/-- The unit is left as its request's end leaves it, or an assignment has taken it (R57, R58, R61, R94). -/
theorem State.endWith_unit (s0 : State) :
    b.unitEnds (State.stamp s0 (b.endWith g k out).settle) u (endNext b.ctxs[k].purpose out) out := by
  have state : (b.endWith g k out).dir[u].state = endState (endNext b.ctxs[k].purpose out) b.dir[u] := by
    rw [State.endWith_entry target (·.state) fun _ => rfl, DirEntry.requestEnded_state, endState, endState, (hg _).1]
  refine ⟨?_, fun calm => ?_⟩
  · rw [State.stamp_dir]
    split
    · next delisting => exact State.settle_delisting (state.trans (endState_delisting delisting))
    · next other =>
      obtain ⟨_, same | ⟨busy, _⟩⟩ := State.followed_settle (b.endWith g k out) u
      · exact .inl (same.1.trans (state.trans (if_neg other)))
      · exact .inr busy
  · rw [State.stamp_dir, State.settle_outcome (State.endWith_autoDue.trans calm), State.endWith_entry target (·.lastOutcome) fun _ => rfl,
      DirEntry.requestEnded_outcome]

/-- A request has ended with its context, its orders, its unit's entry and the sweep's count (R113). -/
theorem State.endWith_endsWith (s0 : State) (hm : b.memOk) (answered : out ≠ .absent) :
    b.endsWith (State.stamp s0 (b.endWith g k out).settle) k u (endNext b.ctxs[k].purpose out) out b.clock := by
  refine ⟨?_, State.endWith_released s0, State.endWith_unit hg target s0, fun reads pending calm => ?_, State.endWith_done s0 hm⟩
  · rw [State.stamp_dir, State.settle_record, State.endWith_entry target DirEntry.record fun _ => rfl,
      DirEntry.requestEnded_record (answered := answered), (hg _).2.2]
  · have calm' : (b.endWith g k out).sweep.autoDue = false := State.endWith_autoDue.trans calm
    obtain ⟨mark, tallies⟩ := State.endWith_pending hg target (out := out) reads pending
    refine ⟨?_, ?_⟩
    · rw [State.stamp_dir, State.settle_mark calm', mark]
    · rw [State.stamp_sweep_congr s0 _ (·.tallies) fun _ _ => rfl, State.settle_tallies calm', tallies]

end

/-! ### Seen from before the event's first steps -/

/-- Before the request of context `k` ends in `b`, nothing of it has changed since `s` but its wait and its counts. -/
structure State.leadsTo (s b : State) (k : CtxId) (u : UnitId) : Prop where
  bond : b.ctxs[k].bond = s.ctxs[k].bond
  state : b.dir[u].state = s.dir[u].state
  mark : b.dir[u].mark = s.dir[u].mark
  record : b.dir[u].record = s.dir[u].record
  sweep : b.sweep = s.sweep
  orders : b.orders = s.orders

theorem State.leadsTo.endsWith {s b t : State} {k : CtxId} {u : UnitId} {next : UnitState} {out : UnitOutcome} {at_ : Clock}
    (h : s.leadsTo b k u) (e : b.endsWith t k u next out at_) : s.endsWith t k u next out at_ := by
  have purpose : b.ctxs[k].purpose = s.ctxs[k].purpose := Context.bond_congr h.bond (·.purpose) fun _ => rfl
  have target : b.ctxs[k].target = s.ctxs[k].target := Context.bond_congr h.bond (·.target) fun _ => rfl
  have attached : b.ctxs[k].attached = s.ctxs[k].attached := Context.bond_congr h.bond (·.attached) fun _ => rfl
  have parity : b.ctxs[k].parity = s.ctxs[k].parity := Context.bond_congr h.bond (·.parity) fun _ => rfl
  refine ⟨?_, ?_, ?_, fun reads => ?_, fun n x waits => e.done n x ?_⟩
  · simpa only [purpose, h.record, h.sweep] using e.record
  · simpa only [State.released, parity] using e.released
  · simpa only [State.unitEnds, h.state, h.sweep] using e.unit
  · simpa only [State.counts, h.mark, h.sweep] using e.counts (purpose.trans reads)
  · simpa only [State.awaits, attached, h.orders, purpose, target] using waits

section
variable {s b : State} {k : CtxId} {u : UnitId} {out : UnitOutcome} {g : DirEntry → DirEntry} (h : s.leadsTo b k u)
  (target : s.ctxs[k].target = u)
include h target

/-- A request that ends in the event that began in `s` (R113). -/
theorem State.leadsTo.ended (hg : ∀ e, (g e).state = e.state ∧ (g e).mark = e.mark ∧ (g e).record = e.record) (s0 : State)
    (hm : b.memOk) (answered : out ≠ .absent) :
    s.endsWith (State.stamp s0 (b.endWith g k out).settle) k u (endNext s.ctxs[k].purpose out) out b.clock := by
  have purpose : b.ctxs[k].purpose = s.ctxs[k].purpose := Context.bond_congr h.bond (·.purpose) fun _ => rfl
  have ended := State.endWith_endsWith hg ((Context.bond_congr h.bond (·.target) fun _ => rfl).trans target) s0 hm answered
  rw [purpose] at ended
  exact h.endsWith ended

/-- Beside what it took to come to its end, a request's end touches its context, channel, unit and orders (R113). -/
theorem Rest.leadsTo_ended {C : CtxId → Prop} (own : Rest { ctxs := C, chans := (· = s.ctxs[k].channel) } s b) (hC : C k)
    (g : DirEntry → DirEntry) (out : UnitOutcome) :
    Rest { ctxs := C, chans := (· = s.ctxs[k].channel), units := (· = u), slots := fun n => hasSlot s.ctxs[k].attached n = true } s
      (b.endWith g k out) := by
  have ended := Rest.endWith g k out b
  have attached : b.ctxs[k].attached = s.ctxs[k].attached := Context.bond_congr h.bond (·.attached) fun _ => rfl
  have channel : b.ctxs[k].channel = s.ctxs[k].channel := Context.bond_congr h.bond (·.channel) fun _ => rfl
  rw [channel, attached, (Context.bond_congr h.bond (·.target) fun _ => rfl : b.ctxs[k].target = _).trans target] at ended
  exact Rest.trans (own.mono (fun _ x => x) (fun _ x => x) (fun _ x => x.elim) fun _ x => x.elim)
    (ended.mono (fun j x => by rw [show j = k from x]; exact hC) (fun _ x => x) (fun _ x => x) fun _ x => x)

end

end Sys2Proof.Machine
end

# # # # #

#### Task directions
Reply with the lines from the first line of the entries through the line that contains "have state : (b.endWith", repeated exactly with both ends kept, and with nothing else.

#### Your response
/-- The unit is left as its request's end leaves it, or an assignment has taken it (R57, R58, R61, R94). -/
theorem State.endWith_unit (s0 : State) :
    b.unitEnds (State.stamp s0 (b.endWith g k out).settle) u (endNext b.ctxs[k].purpose out) out := by
  have state : (b.endWith g k out).dir[u].state = endState (endNext b.ctxs[k].purpose out) b.dir[u] := by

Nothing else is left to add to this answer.